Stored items

-- ==== Sys2Proof/Laws/Pending.lean ====
section
/-! SUPPORT. The table of pending accesses agrees with the meanings of the commands: the sequencer's own step issues
exactly the access the table names, and none where the table names none. Claims about whichever transaction is under way
cite this and do not go through the phases again. -/

namespace Sys2Proof.Machine

open Sys2Proof

/-- The event of an access that the device completes, a read showing `v`. -/
def Access.event (v : Word) : Access → BusEvent
  | .read a => .read a v
  | .write a w => .write a w

@[simp] theorem Access.event_read (v : Word) (a : Nat) : (Access.read a).event v = .read a v := rfl
@[simp] theorem Access.event_write (v w : Word) (a : Nat) : (Access.write a w).event v = .write a w := rfl
@[simp] theorem Access.addr_read (a : Nat) : (Access.read a).addr = a := rfl
@[simp] theorem Access.addr_write (a : Nat) (w : Word) : (Access.write a w).addr = a := rfl
@[simp] theorem Access.addr_csrWrite (off : Nat) (b : Byte) : (Access.csrWrite off b).addr = slot off := rfl

/-- A transaction is under way: there is a pending access, inside the window (R69). -/
theorem State.underWay_iff {s : State} : s.underWay = true ↔ ∃ x, s.pending = some x ∧ x.addr + 4 ≤ s.cfg.winSize := by
  unfold State.underWay
  split <;> simp [*]

/-- What a completed access of `s` leaves: its event and its answer taken, or a working register was read unwritten. -/
def Completed (s : State) (e : BusEvent) (r : StepResult) : Prop :=
  (∃ f, r = .fault f) ∨
    ∃ t, r = .next t ∧ t.trace = e :: s.trace ∧ t.window = windowAfter s.window e ∧ t.device = s.device.pop

/-- The result `r` of `s` is that of the access `x`, whatever the device answers. -/
def Issues (s : State) (x : Access) (r : StepResult) : Prop :=
  ∃ k, r = transact x.addr k s ∧ ∀ v, Completed s (x.event v) (k v s.answered)

/-- The result `r` of `s` involves no transaction. -/
def Quiet (s : State) (r : StepResult) : Prop :=
  (∃ f, r = .fault f) ∨
    ∃ t, r = .next t ∧ (t.trace = s.trace ∨ t.trace = .delay s.cfg.settle :: s.trace) ∧ t.window = s.window ∧
      t.device = s.device

theorem Completed.next {s t : State} {e : BusEvent} (h1 : t.trace = e :: s.trace)
    (h2 : t.window = windowAfter s.window e) (h3 : t.device = s.device.pop) : Completed s e (.next t) :=
  .inr ⟨t, rfl, h1, h2, h3⟩

theorem Completed.need {s : State} {e : BusEvent} {α : Type} {r : WorkReg} {v : Option α} {k : α → StepResult}
    (hk : ∀ x, v = some x → Completed s e (k x)) : Completed s e (need r v k) :=
  need_elim (P := Completed s e) (fun _ => .inl ⟨_, rfl⟩) hk

theorem Issues.memWrite {s : State} {a : Nat} {w : Word} {k : State → StepResult}
    (h : Completed s (.write a w) (k (s.answered.wrote a w))) : Issues s (.write a w) (memWrite a w k s) :=
  ⟨_, rfl, fun _ => h⟩

theorem Issues.memRead {s : State} {a : Nat} {k : Word → State → StepResult}
    (h : ∀ v, Completed s (.read a v) (k v ((s.answered.record (.read a v)).setRd v))) :
    Issues s (.read a) (memRead a k s) :=
  ⟨_, rfl, h⟩

/-- The sequencer's own step is quiet, or issues the access `x`. -/
def Matches (s : State) (x : Option Access) (r : StepResult) : Prop :=
  match x with
  | some x => Issues s x r
  | none => Quiet s r

theorem Matches.memWrite {s : State} {a : Nat} {w : Word} {k : State → StepResult}
    (h : Completed s (.write a w) (k (s.answered.wrote a w))) : Matches s (some (.write a w)) (memWrite a w k s) :=
  Issues.memWrite h

theorem Matches.memRead {s : State} {a : Nat} {k : Word → State → StepResult}
    (h : ∀ v, Completed s (.read a v) (k v ((s.answered.record (.read a v)).setRd v))) :
    Matches s (some (.read a)) (memRead a k s) :=
  Issues.memRead h

theorem Matches.quiet {s t : State} (h1 : t.trace = s.trace) (h2 : t.window = s.window) (h3 : t.device = s.device) :
    Matches s none (.next t) := .inr ⟨t, rfl, .inl h1, h2, h3⟩

theorem Matches.fault (s : State) (f : Fault) : Matches s none (.fault f) := .inl ⟨f, rfl⟩

/-- Behind the window check, the access is pending with a mapped window only. -/
theorem Matches.withWindow {s : State} {opc : BitVec 4} {x : Access} {k : State → StepResult}
    (h : Matches s (some x) (k s)) :
    Matches s (if s.operands.winValid then some x else none) (withWindow opc k s) := by
  refine withWindow_elim (P := Matches s _) (fun hw => ?_) (fun hw => ?_)
  · rw [if_neg (by simp [hw])]; exact .quiet (by simp) (by simp) (by simp)
  · rw [if_pos hw]; exact h

variable {s : State}

theorem unlockTurn_matches {done : State → StepResult}
    (h0 : Matches s none (done s))
    (h8 : ∀ j, Completed s (.write (ldrBtrigr s.cfg) (unlockWord j))
      (done ((s.answered.wrote (ldrBtrigr s.cfg) (unlockWord j)).setJ (j + 1)))) :
    Matches s s.pendingTrigger (unlockTurn done s) := by
  unfold unlockTurn State.pendingTrigger
  refine need_elim (P := fun r => Matches s _ r) (fun h => by rw [h]; exact .fault s _) (fun j h => ?_)
  rw [h]
  dsimp only
  split
  · refine .memWrite ?_
    split
    · exact .next (by simp) (by simp [windowAfter]) (by simp)
    · exact h8 j
  · exact h0

theorem pollAgain_completed {a : Nat} {v : Word} :
    Completed s (.read a v) (pollAgain ((s.answered.record (.read a v)).setRd v)) := by
  refine Completed.need fun cnt _ => ?_
  split <;> exact .next (by simp) (by simp [windowAfter]) (by simp)

theorem actRest_completed {w : ActWrite} {t : State} {e : BusEvent} (h1 : t.trace = e :: s.trace)
    (h2 : t.window = windowAfter s.window e) (h3 : t.device = s.device.pop) : Completed s e (actRest w t) := by
  unfold actRest
  cases w
  case ader =>
    refine Completed.need fun k _ => ?_
    split <;> exact .next (by simpa) (by simpa) (by simpa)
  all_goals exact .next (by simpa) (by simpa) (by simpa)

theorem actWrite_matches (w : ActWrite) (off : Nat) (b : Byte) :
    Matches s (some (.csrWrite off b)) (actWrite w off b s) := by
  unfold actWrite Machine.csrWrite Access.csrWrite
  refine Matches.memWrite ?_
  split
  · exact .next (by simp) (by simp [windowAfter]) (by simp)
  · exact actRest_completed (by simp) (by simp [windowAfter]) (by simp)

/-- The sequencer's own step issues the pending access, and no other. -/
theorem advance_matches (s : State) : Matches s s.pending (advance s) := by
  unfold advance State.current State.pending
  cases hp : s.phase <;> simp only [Phase.command, exec, execCsrRead, execCsrWrite, execUnlock, execIsActive, execLoad,
    execActivate, hp]
  case idle | fault => exact .quiet rfl rfl rfl
  case crRd =>
    exact Matches.withWindow (.memRead fun v => .next (by simp) (by simp [windowAfter]) (by simp))
  case cwWr =>
    exact Matches.withWindow (.memWrite (.next (by simp) (by simp [windowAfter]) (by simp)))
  case ulChk => unfold phaseUlChk; split <;> exact .quiet (by simp) (by simp) (by simp)
  case ulTrig =>
    exact unlockTurn_matches (.quiet (by simp) (by simp) (by simp))
      fun j => .next (by simp) (by simp [windowAfter]) (by simp)
  case iaRd =>
    exact Matches.withWindow (.memRead fun v => .next (by simp) (by simp [windowAfter]) (by simp))
  case ldChk =>
    unfold phaseLdChk
    split
    · exact .quiet (by simp) (by simp) (by simp)
    · split <;> exact .quiet (by simp) (by simp) (by simp)
  case ldTrig =>
    exact unlockTurn_matches (.quiet (by simp) (by simp) (by simp))
      fun j => .next (by simp) (by simp [windowAfter]) (by simp)
  case ldDet =>
    unfold phaseLdDet readActive
    refine Matches.memRead fun v => ?_
    dsimp only
    split <;> exact .next (by simp) (by simp [windowAfter]) (by simp)
  case ldSwrst | ldStart => exact .memWrite (.next (by simp) (by simp [windowAfter]) (by simp))
  case ldPollf =>
    unfold phaseLdPollf State.pendingPoll
    refine need_elim (P := fun r => Matches s _ r) (fun h => by rw [h]; exact .fault s _) (fun n h => ?_)
    rw [h]
    dsimp only
    split
    · exact .quiet (by simp) (by simp) (by simp)
    · refine Matches.memRead fun v => ?_
      split
      · exact pollAgain_completed
      · exact .next (by simp) (by simp [windowAfter]) (by simp)
  case ldCtl | ldData =>
    first | unfold phaseLdCtl | unfold phaseLdData
    refine need_elim (P := fun r => Matches s _ r) (fun h => by rw [h]; exact .fault s _) (fun n h => ?_)
    rw [h]
    exact .memWrite (.next (by simp) (by simp [windowAfter]) (by simp))
  case ldPolld =>
    refine Matches.memRead fun v => ?_
    split
    · exact .next (by simp) (by simp [windowAfter]) (by simp)
    · exact pollAgain_completed
  case ldExit =>
    refine .memWrite (Completed.need fun r _ => .next (by simp) (by simp [windowAfter]) (by simp))
  case acRst => exact Matches.withWindow (actWrite_matches .rst _ _)
  case acWait => exact .inr ⟨_, rfl, .inr (by simp), by simp, by simp⟩
  case acDis => exact actWrite_matches .dis _ _
  case acWb => exact actWrite_matches .wb _ _
  case acVec => exact actWrite_matches .vec _ _
  case acLvl => exact actWrite_matches .lvl _ _
  case acAder =>
    unfold phaseAcAder State.pendingAder
    refine need_elim (P := fun r => Matches s _ r) (fun h => by rw [h]; exact .fault s _) (fun k h => ?_)
    refine need_elim (P := fun r => Matches s _ r) (fun h' => by rw [h, h']; exact .fault s _) (fun tup h' => ?_)
    rw [h, h']
    dsimp only
    split
    · exact actWrite_matches .ader _ _
    · exact .quiet (by simp) (by simp) (by simp)
  case acEn => exact actWrite_matches .en _ _
  case acRb =>
    have hread : ∀ w off, Matches s (some (.read (slot off))) (csrRead off (fun _ s => actRest w s) s) := fun w off =>
      .memRead fun v => actRest_completed (by simp) (by simp [windowAfter]) (by simp)
    unfold phaseAcRb State.pendingReadBack
    refine need_elim (P := fun r => Matches s _ r) (fun h => by rw [h]; exact .fault s _) (fun w h => ?_)
    rw [h]
    cases w
    case ader =>
      dsimp only
      refine need_elim (P := fun r => Matches s _ r) (fun h => by rw [h]; exact .fault s _) (fun k h => ?_)
      rw [h]
      exact hread _ _
    all_goals exact hread _ _

end Sys2Proof.Machine
end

● **Task prompt**
The lines above that hold the string "cases" are to be located and copied.

● **Expected answer**
  cases w
  cases hp : s.phase <;> simp only [Phase.command, exec, execCsrRead, execCsrWrite, execUnlock, execIsActive, execLoad,
    cases w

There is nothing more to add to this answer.